Dataset entries
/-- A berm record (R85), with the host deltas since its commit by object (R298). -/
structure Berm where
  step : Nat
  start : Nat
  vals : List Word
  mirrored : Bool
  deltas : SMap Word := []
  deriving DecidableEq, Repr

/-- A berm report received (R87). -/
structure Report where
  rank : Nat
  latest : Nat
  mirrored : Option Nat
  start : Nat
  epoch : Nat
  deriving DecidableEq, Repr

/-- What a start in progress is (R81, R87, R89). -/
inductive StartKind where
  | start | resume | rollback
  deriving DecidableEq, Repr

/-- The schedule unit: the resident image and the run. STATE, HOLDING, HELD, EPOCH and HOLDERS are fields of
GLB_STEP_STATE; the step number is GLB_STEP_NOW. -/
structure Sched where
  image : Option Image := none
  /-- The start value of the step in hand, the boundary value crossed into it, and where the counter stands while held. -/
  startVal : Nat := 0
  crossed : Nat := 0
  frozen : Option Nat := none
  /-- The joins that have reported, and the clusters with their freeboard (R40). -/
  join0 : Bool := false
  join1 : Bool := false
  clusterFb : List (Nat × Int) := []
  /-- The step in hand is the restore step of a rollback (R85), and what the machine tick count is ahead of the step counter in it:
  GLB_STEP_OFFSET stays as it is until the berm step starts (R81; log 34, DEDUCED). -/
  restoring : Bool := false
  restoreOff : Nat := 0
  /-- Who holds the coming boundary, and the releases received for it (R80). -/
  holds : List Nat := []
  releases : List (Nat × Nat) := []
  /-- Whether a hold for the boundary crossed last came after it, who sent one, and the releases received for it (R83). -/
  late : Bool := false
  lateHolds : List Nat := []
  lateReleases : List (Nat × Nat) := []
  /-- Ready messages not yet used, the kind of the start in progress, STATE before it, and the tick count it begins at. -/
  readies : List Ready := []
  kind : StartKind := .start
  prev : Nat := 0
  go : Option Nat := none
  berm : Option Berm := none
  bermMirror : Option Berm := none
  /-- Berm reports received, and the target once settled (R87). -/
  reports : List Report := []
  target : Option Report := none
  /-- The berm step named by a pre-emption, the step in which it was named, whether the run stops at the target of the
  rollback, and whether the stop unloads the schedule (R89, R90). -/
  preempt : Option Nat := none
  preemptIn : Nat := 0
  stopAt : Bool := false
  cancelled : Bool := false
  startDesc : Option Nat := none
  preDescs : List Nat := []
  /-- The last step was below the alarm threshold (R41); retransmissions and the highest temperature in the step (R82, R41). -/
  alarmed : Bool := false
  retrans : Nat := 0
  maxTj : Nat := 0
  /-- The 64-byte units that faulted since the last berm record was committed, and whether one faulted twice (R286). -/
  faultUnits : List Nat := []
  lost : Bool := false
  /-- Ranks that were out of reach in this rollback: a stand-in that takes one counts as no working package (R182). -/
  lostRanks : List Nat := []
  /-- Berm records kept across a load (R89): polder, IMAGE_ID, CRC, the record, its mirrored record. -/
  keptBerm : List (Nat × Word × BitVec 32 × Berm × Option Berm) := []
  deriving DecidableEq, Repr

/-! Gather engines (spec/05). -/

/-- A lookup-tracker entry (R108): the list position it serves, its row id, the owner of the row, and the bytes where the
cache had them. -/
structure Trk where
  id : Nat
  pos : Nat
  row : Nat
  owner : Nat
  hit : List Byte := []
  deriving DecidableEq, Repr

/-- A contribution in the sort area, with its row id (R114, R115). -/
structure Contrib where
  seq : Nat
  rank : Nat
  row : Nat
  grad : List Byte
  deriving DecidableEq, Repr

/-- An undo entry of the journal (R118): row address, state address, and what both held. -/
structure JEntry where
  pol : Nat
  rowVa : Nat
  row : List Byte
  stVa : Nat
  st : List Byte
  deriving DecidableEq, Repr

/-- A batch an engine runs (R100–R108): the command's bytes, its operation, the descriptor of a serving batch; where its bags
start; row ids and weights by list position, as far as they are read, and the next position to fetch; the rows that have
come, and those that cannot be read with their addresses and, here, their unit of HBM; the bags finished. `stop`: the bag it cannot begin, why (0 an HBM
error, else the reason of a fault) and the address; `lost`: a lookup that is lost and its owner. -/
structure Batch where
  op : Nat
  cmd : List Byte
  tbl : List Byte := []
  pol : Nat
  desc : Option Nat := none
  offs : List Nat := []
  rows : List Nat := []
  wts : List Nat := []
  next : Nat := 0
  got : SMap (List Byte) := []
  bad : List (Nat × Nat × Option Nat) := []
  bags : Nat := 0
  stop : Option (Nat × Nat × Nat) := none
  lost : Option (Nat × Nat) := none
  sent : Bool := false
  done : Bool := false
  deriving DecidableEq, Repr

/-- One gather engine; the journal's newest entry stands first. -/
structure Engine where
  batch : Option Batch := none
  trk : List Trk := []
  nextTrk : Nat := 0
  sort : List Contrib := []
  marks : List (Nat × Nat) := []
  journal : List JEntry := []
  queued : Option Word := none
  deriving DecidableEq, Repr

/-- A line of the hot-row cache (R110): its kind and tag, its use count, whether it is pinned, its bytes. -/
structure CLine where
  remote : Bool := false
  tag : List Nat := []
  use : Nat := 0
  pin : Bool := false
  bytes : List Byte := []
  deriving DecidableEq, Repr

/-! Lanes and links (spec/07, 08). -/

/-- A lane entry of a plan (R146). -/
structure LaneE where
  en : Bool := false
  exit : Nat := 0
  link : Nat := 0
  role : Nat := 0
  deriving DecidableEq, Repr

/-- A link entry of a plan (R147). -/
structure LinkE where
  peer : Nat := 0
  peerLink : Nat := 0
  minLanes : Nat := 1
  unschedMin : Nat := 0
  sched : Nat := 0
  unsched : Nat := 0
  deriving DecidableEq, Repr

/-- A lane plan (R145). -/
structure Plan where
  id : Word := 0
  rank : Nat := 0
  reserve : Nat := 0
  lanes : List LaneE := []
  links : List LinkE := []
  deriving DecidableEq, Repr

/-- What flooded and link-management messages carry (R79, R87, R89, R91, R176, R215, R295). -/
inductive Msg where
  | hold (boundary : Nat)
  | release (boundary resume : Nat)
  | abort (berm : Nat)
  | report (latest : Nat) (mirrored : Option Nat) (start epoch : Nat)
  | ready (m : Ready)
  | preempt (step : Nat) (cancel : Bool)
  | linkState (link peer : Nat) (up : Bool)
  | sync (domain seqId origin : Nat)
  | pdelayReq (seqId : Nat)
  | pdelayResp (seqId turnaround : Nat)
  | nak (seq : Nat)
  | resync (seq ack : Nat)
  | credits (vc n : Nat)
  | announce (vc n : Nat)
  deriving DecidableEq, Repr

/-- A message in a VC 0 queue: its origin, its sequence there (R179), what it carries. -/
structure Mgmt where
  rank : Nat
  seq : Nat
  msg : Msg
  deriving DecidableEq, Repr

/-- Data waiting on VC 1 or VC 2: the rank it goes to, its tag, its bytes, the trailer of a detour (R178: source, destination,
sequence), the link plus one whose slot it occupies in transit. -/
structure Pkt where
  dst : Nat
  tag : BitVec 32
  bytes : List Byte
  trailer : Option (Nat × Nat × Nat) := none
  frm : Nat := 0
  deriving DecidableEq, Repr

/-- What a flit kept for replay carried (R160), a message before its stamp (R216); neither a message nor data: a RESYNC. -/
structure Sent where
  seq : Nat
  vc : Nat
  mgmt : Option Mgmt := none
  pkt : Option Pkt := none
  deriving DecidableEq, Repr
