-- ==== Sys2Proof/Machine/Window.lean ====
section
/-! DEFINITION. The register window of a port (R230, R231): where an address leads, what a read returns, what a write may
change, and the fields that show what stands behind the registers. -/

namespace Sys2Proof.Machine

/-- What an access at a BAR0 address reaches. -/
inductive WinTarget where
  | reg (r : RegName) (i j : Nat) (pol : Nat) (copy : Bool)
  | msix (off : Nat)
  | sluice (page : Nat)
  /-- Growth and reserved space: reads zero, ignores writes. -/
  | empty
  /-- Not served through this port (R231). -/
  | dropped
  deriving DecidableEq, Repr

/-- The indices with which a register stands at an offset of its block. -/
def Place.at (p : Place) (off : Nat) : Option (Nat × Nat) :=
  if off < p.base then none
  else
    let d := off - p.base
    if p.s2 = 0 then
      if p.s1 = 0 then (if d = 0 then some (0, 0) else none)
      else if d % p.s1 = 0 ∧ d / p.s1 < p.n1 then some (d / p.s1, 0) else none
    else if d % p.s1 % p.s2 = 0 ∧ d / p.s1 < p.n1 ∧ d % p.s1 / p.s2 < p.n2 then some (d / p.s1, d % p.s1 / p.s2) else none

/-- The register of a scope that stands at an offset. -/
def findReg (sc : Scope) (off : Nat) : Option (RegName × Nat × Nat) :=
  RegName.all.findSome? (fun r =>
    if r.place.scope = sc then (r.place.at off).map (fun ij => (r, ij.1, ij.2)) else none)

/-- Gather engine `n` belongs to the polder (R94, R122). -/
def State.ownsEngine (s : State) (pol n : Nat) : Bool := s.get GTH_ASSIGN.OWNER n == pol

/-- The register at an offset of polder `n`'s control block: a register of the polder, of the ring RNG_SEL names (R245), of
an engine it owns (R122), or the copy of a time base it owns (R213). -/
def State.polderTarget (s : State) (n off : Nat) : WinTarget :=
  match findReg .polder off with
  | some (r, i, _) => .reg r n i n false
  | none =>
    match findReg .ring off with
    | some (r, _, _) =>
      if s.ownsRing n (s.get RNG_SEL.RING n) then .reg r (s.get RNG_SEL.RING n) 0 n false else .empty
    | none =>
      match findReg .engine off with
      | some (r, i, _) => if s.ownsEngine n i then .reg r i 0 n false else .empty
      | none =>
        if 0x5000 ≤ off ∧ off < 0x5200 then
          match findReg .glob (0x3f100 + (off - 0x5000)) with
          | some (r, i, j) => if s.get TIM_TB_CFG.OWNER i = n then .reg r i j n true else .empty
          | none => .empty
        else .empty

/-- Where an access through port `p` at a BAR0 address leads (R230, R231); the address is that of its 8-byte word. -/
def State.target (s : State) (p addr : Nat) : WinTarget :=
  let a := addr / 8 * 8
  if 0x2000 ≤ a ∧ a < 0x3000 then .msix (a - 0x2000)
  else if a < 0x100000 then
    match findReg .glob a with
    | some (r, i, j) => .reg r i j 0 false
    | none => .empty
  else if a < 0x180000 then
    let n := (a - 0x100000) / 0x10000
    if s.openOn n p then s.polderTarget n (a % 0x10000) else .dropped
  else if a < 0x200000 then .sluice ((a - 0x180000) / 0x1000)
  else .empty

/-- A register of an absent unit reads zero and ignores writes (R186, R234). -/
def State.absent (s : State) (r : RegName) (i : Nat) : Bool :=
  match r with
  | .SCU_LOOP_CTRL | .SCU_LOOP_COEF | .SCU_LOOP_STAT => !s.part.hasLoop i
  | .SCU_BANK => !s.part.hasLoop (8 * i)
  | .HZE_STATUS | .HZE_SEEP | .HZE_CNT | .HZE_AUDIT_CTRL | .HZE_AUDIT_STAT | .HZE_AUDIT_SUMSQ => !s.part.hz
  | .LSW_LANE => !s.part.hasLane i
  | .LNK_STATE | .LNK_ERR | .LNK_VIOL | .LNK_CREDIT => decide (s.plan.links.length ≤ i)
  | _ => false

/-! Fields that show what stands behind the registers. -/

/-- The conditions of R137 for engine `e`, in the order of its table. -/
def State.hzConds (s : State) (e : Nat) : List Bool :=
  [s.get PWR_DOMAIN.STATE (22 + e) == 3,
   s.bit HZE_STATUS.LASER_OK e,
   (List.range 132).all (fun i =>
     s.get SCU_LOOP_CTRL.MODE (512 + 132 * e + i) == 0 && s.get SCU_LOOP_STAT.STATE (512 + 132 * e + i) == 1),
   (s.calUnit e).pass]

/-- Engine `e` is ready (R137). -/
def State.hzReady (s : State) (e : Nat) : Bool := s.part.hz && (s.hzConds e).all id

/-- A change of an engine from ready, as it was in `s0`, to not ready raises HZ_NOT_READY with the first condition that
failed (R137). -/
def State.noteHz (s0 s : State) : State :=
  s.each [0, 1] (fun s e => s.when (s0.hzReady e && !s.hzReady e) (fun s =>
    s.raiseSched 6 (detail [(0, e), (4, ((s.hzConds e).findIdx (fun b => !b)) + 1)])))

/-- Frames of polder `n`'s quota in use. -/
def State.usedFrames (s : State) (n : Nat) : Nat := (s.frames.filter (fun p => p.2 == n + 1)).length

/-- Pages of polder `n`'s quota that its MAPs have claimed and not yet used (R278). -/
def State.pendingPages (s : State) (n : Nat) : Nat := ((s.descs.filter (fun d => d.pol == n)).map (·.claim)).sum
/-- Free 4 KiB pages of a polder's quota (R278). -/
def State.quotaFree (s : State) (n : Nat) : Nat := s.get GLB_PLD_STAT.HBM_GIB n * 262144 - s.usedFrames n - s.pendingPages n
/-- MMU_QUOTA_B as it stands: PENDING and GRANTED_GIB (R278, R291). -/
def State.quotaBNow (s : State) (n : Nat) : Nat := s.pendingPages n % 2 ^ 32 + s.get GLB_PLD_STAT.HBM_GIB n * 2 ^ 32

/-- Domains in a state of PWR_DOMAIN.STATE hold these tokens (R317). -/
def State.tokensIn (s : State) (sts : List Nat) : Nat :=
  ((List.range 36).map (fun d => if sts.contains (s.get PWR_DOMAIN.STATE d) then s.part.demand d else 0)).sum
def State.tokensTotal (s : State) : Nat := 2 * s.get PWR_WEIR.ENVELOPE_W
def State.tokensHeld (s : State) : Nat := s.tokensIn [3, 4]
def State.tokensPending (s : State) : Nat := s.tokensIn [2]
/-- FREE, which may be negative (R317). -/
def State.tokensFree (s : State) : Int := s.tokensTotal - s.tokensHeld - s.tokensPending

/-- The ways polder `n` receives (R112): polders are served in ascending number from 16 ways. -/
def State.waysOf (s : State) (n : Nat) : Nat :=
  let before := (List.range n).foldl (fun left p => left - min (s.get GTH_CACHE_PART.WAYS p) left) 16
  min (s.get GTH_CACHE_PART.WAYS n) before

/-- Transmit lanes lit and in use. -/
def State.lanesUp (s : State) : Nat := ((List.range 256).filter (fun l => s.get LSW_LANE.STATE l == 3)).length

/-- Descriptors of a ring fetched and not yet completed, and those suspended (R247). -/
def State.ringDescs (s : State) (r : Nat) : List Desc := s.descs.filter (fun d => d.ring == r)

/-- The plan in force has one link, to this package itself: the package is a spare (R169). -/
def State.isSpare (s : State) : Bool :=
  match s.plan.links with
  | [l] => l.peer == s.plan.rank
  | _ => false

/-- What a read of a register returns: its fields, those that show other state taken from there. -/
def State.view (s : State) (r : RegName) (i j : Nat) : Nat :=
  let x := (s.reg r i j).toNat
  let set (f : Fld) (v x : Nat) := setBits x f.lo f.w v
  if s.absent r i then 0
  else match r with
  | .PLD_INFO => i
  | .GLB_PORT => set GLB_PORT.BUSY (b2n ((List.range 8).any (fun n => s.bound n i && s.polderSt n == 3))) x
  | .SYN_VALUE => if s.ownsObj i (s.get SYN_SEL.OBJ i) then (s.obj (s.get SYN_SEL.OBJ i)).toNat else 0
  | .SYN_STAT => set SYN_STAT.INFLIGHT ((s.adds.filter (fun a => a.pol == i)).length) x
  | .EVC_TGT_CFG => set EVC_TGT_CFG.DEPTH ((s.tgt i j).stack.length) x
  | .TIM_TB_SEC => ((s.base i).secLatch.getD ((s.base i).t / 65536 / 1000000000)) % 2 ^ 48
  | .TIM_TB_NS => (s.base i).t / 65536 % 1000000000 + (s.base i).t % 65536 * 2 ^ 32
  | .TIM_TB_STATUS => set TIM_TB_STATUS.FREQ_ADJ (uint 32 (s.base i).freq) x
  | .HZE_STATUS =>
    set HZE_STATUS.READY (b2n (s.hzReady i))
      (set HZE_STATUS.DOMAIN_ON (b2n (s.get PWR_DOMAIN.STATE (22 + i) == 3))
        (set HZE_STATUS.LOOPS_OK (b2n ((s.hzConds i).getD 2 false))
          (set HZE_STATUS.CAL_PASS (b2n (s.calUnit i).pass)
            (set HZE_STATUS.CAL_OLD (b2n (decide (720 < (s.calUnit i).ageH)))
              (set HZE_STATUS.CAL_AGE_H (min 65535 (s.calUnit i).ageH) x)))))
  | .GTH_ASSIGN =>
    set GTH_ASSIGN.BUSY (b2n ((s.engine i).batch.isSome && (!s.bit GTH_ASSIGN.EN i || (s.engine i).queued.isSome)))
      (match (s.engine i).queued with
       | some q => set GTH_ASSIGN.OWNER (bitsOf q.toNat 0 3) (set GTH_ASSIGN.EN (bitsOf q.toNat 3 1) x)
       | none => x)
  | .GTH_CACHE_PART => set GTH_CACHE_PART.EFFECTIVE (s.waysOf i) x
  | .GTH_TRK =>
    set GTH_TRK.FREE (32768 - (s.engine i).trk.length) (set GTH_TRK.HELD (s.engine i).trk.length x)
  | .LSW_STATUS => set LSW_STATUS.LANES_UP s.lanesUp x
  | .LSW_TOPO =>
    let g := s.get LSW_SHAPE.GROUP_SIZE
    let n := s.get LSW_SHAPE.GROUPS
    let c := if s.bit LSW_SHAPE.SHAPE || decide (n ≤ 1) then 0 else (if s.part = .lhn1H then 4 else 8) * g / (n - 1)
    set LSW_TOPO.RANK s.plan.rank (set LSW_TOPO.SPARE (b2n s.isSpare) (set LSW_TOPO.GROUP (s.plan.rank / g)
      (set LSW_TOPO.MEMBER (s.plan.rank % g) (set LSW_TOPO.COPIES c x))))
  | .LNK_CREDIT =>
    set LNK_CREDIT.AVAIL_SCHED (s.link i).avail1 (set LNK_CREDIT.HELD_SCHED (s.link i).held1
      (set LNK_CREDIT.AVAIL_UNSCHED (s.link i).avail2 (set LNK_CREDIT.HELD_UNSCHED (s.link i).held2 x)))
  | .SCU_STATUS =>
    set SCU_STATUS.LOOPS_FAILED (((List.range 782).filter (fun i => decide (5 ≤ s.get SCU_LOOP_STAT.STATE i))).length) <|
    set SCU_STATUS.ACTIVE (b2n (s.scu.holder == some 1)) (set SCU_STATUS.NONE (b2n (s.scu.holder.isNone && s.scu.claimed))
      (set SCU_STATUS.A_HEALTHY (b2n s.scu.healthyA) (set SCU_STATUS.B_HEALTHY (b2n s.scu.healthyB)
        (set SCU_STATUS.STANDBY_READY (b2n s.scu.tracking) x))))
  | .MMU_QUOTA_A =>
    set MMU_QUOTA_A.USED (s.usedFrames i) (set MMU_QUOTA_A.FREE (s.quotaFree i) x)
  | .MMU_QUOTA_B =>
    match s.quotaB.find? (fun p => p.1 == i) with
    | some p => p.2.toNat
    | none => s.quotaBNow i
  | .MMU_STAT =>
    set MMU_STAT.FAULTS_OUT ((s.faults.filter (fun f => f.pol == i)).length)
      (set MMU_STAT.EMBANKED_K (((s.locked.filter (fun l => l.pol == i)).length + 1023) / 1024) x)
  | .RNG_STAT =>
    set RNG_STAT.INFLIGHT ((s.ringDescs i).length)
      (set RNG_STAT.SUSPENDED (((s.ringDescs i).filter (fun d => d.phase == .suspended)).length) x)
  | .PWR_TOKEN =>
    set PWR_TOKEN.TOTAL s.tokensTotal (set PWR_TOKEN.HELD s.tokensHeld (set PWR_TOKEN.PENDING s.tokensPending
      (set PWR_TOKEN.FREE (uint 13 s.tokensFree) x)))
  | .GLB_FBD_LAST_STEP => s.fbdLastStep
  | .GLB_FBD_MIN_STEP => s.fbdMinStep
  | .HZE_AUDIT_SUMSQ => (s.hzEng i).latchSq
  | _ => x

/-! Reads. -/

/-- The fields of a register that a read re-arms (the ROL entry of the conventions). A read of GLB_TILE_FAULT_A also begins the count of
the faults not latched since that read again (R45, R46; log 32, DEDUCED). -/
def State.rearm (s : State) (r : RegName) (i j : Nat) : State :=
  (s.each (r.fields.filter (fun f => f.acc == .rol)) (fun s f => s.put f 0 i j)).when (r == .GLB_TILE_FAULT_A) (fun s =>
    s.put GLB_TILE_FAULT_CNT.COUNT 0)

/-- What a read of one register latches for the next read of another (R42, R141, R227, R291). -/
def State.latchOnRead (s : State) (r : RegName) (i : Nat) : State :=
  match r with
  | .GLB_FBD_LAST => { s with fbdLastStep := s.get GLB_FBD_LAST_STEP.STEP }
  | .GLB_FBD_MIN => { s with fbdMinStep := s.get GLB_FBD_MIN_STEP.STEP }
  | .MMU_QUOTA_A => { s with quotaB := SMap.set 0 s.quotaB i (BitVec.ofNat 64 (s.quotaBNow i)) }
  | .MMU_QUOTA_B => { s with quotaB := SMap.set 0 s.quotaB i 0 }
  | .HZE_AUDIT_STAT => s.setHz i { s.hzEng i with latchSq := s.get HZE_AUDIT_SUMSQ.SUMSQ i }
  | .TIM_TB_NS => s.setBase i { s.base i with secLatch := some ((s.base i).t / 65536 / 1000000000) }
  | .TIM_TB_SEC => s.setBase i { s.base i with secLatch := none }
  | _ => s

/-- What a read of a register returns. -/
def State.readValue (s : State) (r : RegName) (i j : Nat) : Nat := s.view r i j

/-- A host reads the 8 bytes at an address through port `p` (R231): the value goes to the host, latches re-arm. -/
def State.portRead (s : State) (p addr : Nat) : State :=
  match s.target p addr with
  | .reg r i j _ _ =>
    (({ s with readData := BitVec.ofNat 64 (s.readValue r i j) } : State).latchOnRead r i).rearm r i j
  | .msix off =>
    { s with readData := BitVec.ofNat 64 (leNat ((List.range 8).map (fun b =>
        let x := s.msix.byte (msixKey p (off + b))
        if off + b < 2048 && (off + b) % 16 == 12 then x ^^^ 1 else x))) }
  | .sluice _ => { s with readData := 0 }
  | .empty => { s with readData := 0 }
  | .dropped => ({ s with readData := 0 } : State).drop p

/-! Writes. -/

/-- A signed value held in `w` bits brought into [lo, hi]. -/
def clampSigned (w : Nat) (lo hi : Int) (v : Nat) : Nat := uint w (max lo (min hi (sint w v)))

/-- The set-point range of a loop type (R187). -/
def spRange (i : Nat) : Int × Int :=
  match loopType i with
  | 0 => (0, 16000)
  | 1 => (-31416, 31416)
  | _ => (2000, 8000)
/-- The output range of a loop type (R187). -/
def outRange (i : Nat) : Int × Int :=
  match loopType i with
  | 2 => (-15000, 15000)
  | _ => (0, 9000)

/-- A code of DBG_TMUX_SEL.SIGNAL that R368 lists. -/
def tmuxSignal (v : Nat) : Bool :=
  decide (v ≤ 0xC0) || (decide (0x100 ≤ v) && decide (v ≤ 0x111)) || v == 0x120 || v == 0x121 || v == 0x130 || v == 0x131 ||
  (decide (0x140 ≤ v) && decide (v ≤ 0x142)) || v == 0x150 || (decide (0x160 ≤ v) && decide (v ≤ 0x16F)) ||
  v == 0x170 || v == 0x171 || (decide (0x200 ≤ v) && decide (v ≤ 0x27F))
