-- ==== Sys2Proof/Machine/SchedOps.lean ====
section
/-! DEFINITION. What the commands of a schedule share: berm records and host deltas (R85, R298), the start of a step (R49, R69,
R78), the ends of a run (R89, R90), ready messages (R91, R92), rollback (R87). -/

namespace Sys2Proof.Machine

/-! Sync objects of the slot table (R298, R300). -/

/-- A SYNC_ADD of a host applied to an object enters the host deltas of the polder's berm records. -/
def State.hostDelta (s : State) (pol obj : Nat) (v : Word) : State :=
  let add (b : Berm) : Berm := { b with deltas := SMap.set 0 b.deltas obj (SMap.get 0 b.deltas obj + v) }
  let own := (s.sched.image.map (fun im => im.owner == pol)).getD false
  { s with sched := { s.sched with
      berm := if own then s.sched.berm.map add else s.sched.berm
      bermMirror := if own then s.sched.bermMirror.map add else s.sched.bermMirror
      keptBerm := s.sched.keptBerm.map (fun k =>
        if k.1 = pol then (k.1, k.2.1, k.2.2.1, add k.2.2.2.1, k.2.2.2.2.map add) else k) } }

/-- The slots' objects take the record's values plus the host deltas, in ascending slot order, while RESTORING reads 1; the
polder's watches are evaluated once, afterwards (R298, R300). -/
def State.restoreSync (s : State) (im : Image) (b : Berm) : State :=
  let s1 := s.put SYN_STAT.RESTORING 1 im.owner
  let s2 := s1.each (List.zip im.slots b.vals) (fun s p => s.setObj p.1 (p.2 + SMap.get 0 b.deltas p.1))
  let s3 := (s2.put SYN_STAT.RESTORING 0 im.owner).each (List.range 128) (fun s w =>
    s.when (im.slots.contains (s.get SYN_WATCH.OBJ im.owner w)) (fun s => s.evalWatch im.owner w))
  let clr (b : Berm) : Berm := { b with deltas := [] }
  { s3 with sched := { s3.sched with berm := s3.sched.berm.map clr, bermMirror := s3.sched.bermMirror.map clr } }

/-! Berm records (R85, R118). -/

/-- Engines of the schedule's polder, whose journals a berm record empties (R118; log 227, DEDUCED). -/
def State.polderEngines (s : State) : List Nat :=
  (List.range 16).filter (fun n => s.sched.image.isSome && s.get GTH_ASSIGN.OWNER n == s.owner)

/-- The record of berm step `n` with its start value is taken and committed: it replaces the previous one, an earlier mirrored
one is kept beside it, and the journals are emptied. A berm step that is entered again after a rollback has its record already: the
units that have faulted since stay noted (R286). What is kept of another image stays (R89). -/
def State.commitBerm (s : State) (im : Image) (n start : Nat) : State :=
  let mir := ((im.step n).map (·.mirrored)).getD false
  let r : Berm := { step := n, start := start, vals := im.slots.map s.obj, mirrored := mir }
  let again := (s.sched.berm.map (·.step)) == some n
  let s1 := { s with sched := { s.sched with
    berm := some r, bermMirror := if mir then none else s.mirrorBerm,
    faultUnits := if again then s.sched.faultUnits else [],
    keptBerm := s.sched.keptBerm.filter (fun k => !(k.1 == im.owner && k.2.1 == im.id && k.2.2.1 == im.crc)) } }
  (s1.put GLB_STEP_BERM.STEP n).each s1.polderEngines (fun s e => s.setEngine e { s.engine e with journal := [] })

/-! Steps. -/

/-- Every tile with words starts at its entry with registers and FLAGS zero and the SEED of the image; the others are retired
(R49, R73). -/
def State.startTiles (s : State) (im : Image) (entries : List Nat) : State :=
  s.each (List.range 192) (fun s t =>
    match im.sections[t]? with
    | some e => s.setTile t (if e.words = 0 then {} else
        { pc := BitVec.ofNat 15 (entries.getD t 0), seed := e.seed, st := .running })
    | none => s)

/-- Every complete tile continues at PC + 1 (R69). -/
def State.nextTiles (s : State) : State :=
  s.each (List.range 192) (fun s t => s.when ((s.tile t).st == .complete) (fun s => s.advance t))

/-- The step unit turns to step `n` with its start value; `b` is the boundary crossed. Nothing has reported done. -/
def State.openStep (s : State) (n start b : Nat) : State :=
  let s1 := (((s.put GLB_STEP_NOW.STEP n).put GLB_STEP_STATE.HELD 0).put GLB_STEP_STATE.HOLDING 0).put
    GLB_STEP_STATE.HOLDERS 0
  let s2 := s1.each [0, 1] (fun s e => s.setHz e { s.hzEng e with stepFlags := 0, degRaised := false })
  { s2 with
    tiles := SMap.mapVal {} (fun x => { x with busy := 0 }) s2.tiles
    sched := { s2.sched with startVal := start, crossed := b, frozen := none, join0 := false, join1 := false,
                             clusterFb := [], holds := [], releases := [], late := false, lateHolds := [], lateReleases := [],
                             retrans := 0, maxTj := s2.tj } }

Work item
With the line holding "frm : Nat := 0" as the first and the line holding "if off < p.base then none" as the last, set down that range of the entries above exactly, and nothing else.

Task solution
  frm : Nat := 0
  deriving DecidableEq, Repr

/-- What a flit kept for replay carried (R160), a message before its stamp (R216); neither a message nor data: a RESYNC. -/
structure Sent where
  seq : Nat
  vc : Nat
  mgmt : Option Mgmt := none
  pkt : Option Pkt := none
  deriving DecidableEq, Repr
-- ==== Sys2Proof/Machine/Window.lean ====
section
/-! DEFINITION. The register window of a port (R230, R231): where an address leads, what a read returns, what a write may
change, and the fields that show what stands behind the registers. -/

namespace Sys2Proof.Machine

/-- What an access at a BAR0 address reaches. -/
inductive WinTarget where
  | reg (r : RegName) (i j : Nat) (pol : Nat) (copy : Bool)
  | msix (off : Nat)
  | sluice (page : Nat)
  /-- Growth and reserved space: reads zero, ignores writes. -/
  | empty
  /-- Not served through this port (R231). -/
  | dropped
  deriving DecidableEq, Repr

/-- The indices with which a register stands at an offset of its block. -/
def Place.at (p : Place) (off : Nat) : Option (Nat × Nat) :=
  if off < p.base then none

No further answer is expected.